-- ==== Sys2Proof/Machine/Pseudo.lean ====
section
/-! DEFINITION. The two pseudo-operations of 30_encoding.md R84 that are no row of the opcode table, as the
port operations they expand to. (The formatter commands, R84's third line, are constructors of `Instr`.) -/

namespace Sys2Proof.Machine

/-- `poll [b0, ..., bk]` (43_decoder.md R196). -/
def pollOps (bs : List Byte) : List Instr := bs.map .rxByte

/-- `crc.fold [b0, ..., bk]` (40_crc.md R107). -/
def crcFoldOps (bs : List Byte) : List Instr := .crcClear 0 :: bs.map .crcFeed

end Sys2Proof.Machine
end

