-- ==== Sys2Proof/Tests/Slice0.lean ====
section
/-! SUPPORT. Tests of the model, each expected value taken from spec/ (the vector or rule is named), and for
every obligation with hypotheses a witness that meets them. -/

namespace Sys2Proof.Tests

set_option Elab.async false

open Sys2Proof Sys2Proof.Machine Sys2Proof.Safety

/-! ## Small states -/

/-- 95_test_vectors.md's start: right after RESET, RESCAN true, RX_MAX_LEN 65535, VERIFY_CRC false. -/
def base : State := { State.reset with params := ⟨false, true, 65535, .u16be⟩ }

/-- `base` with another set of parameters. -/
def with' (P : Params) : State := { base with params := P }

/-- `base` in dry mode. -/
def dry : State := { base with ctrlDry := true }

/-- A state at power-on. -/
def off : State := { base with wasReset := false, crc := 0x77 }

/-- `base` with another partial frame. -/
def at' (d : Decoder) : State := { base with dec := d }

/-- What an operation adds to `tx`, `events` and `results` of a state where they are empty. -/
def gains (i : Instr) (s : State) : Option (List Byte × List Event × List Byte) :=
  match exec i s with
  | .next t => some (t.tx, t.events, t.results)
  | _ => none

/-- The partial frame an operation leaves. -/
def decAfter (i : Instr) (s : State) : Option Decoder :=
  match exec i s with
  | .next t => some t.dec
  | _ => none

/-- RX19's end: PAYLOAD of `24 50 3E 00 03 00 02 ..`, dbuf [02], dcnt 1, dcrc 81. -/
def inPayload : Decoder := ⟨.payload, 0x00, 3, 1, 0x00, [0x02], 0x81⟩

/-- RX12's frame before its checksum byte, which should be 06. -/
def atCrc : Decoder := ⟨.rxCrc, 0x00, 3, 0, 0x00, [0x02, 0x96], 0x06⟩

/-- An empty frame of opcode 0F before its checksum byte, which should be 6F (RX8). -/
def atCrc0F : Decoder := ⟨.rxCrc, 0x00, 1, 0, 0x0F, [], 0x6F⟩

/-! ## Ill-formed terms are refused -/

theorem test_wf_encode_too_long (p : List Byte) (h : p.length = 65536) :
    (Instr.encode 0x04 p).WellFormed = false := by simp [Instr.WellFormed, h]
theorem test_wf_send_out_too_long (p : List Byte) (h : p.length = 65536) :
    (Instr.sendThermalReading .hostToDevice p).WellFormed = false := by simp [Instr.WellFormed, h]
theorem test_wf_send_in_too_long (p : List Byte) (h : p.length = 65535) :
    (Instr.sendThermalReading .deviceToHost p).WellFormed = false := by simp [Instr.WellFormed, h]

/-- The decoder refuses them too. -/
theorem test_decode_too_long (p : List Byte) (h : p.length = 65536) :
    decode (.port 0x504 p) = .error .payloadTooLong ∧
    decode (.command 0x0F [.dir .deviceToHost, .bytes p]) = .error .payloadTooLong := by
  refine ⟨by simp [decode, decodePort, opSelect, h], ?_⟩
  show (if (Instr.sendThermalReading .deviceToHost p).WellFormed = true then _ else _) = _
  simp [Instr.WellFormed, h]
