-- ==== Sys2Proof/Machine/HostOps.lean ====
section
/-!
DEFINITION. The host operations that change state: RESET, INIT, MEASURE (spec/45_host_operations.md). Each is one big step
(R11); the sequencer's own small steps are in Machine/Sequencer.lean.
-/

namespace Sys2Proof.Machine

/-! ### RESET -/

/-- The sequencer accepts RESET (R32). -/
def resetStart (s : State) : State := (s.startStatus).goto .rstCmd

/-- `RESET` (R227): needs BUS_OPEN = 1. -/
def execReset (s : State) : Host.Outcome State Fault Refusal :=
  hostOperation s.busOpen .transportNotOpen s (resetCommand (resetStart s))

/-! ### INIT -/

/-- The entry of INIT (R226): INITIALIZED is cleared, `id` latched, the transport owned so far released and `bus` adopted,
without an event (D28); STATUS starts at 1 (R37). -/
@[simps] def initStart (bus ident : Nat) (s : State) : State :=
  { s with
    initialized := false
    instanceId := ident
    busHandle := bus
    status := true
    seq := .iniOpen }

/-- The transaction of INI_OPEN (R60). -/
def openRequest (s : State) : Request := .busOpen s.busHandle s.cfg.devAddr

/-- State INI_OPEN (R226): `ok <- BusOpen(); BUS_OPEN <- ok`. -/
def openBus (s : State) : State := (transact (openRequest s) s).withBusOpen (busAnswer (openRequest s) s).ok

/-- The channel descriptor with the kind DOC0 fixes (R42). -/
def channelOf (kind : Channel) (m : MetaParams) : ChanMeta := ⟨kind, m⟩

/-- The end of a successful INIT (R226): the channels are created and INITIALIZED is set. -/
@[simps] def becomeReady (s : State) : State :=
  { s with
    chT := channelOf .temperature s.cfg.metaT
    chP := channelOf .pressure s.cfg.metaP
    initialized := true }

/-- `INIT(bus, id)` (R226). -/
def initialise (bus ident : Nat) (s : State) : State :=
  let s1 := openBus (initStart bus ident s)
  if s1.busOpen then
    let s2 := promLoad s1
    if s2.status then
      if s2.crcOk then hostReturn true (becomeReady s2)
      else raiseFailure .calibrationIntegrityFailure s2
    else raiseFailure .busFailure s2
  else raiseFailure .busFailure s1

/-- `INIT bus, id` (R226): no precondition but IDLE. -/
def execInit (bus ident : Nat) (s : State) : Host.Outcome State Fault Refusal :=
  hostOperation true .busy s (initialise bus ident s)

/-! ### MEASURE -/

/-- The entry of MEASURE (R228, R156): the want flags are latched, STATUS starts at 1. -/
@[simps] def measureStart (p t : Bool) (s : State) : State :=
  { s with
    want := ⟨p, t⟩
    status := true
    seq := .meaTStart }

/-- The commit (R229): the four cache registers together. -/
@[simps] def commitReading (s : State) : State := { s with cache := s.compRet }

/-- The pressure record is filled if it was asked for (R228, R231). -/
def fillWantedP (s : State) : State :=
  if s.want.p then { s with recP := evtRecord .pressure s, stamps := s.stamps + 1 } else s

/-- The temperature record is filled if it was asked for (R228, R231). -/
def fillWantedT (s : State) : State :=
  if s.want.t then { s with recT := evtRecord .temperature s, stamps := s.stamps + 1 } else s

/-- State MEA_COMMIT (R229, R228): commit, then the records asked for, then true. -/
def commitAndFill (s : State) : State := hostReturn true (fillWantedT (fillWantedP (commitReading s)))

/-- `MEASURE(p, t, h)` (R228); `h` has no effect of any kind (R230). -/
def measure (p t : Bool) (s : State) : State :=
  let s1 := convCycle (measureStart p t s)
  if s1.status then commitAndFill (compensate s1) else raiseFailure .busFailure s1

/-- `MEASURE p, t, h` (R228): needs INITIALIZED = 1 (R232). -/
def execMeasure (p t _h : Bool) (s : State) : Host.Outcome State Fault Refusal :=
  hostOperation s.initialized .notInitialized s (measure p t s)

end Sys2Proof.Machine
end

......

What is needed: Starting at the first line of the data above, please restate word for word every line up to and including the one that holds "at power-on. -/", and add nothing else.

Solution to this task:
-- ==== Sys2Proof/Machine/Pseudo.lean ====
section
/-! DEFINITION. The two pseudo-operations of 30_encoding.md R84 that are no row of the opcode table, as the
port operations they expand to. (The formatter commands, R84's third line, are constructors of `Instr`.) -/

namespace Sys2Proof.Machine

/-- `poll [b0, ..., bk]` (43_decoder.md R196). -/
def pollOps (bs : List Byte) : List Instr := bs.map .rxByte

/-- `crc.fold [b0, ..., bk]` (40_crc.md R107). -/
def crcFoldOps (bs : List Byte) : List Instr := .crcClear 0 :: bs.map .crcFeed

end Sys2Proof.Machine
end

-- ==== Sys2Proof/Tests/Slice0.lean ====
section
/-! SUPPORT. Tests of the model, each expected value taken from spec/ (the vector or rule is named), and for
every obligation with hypotheses a witness that meets them. -/

namespace Sys2Proof.Tests

set_option Elab.async false

open Sys2Proof Sys2Proof.Machine Sys2Proof.Safety

/-! ## Small states -/

/-- 95_test_vectors.md's start: right after RESET, RESCAN true, RX_MAX_LEN 65535, VERIFY_CRC false. -/
def base : State := { State.reset with params := ⟨false, true, 65535, .u16be⟩ }

/-- `base` with another set of parameters. -/
def with' (P : Params) : State := { base with params := P }

/-- `base` in dry mode. -/
def dry : State := { base with ctrlDry := true }

/-- A state at power-on. -/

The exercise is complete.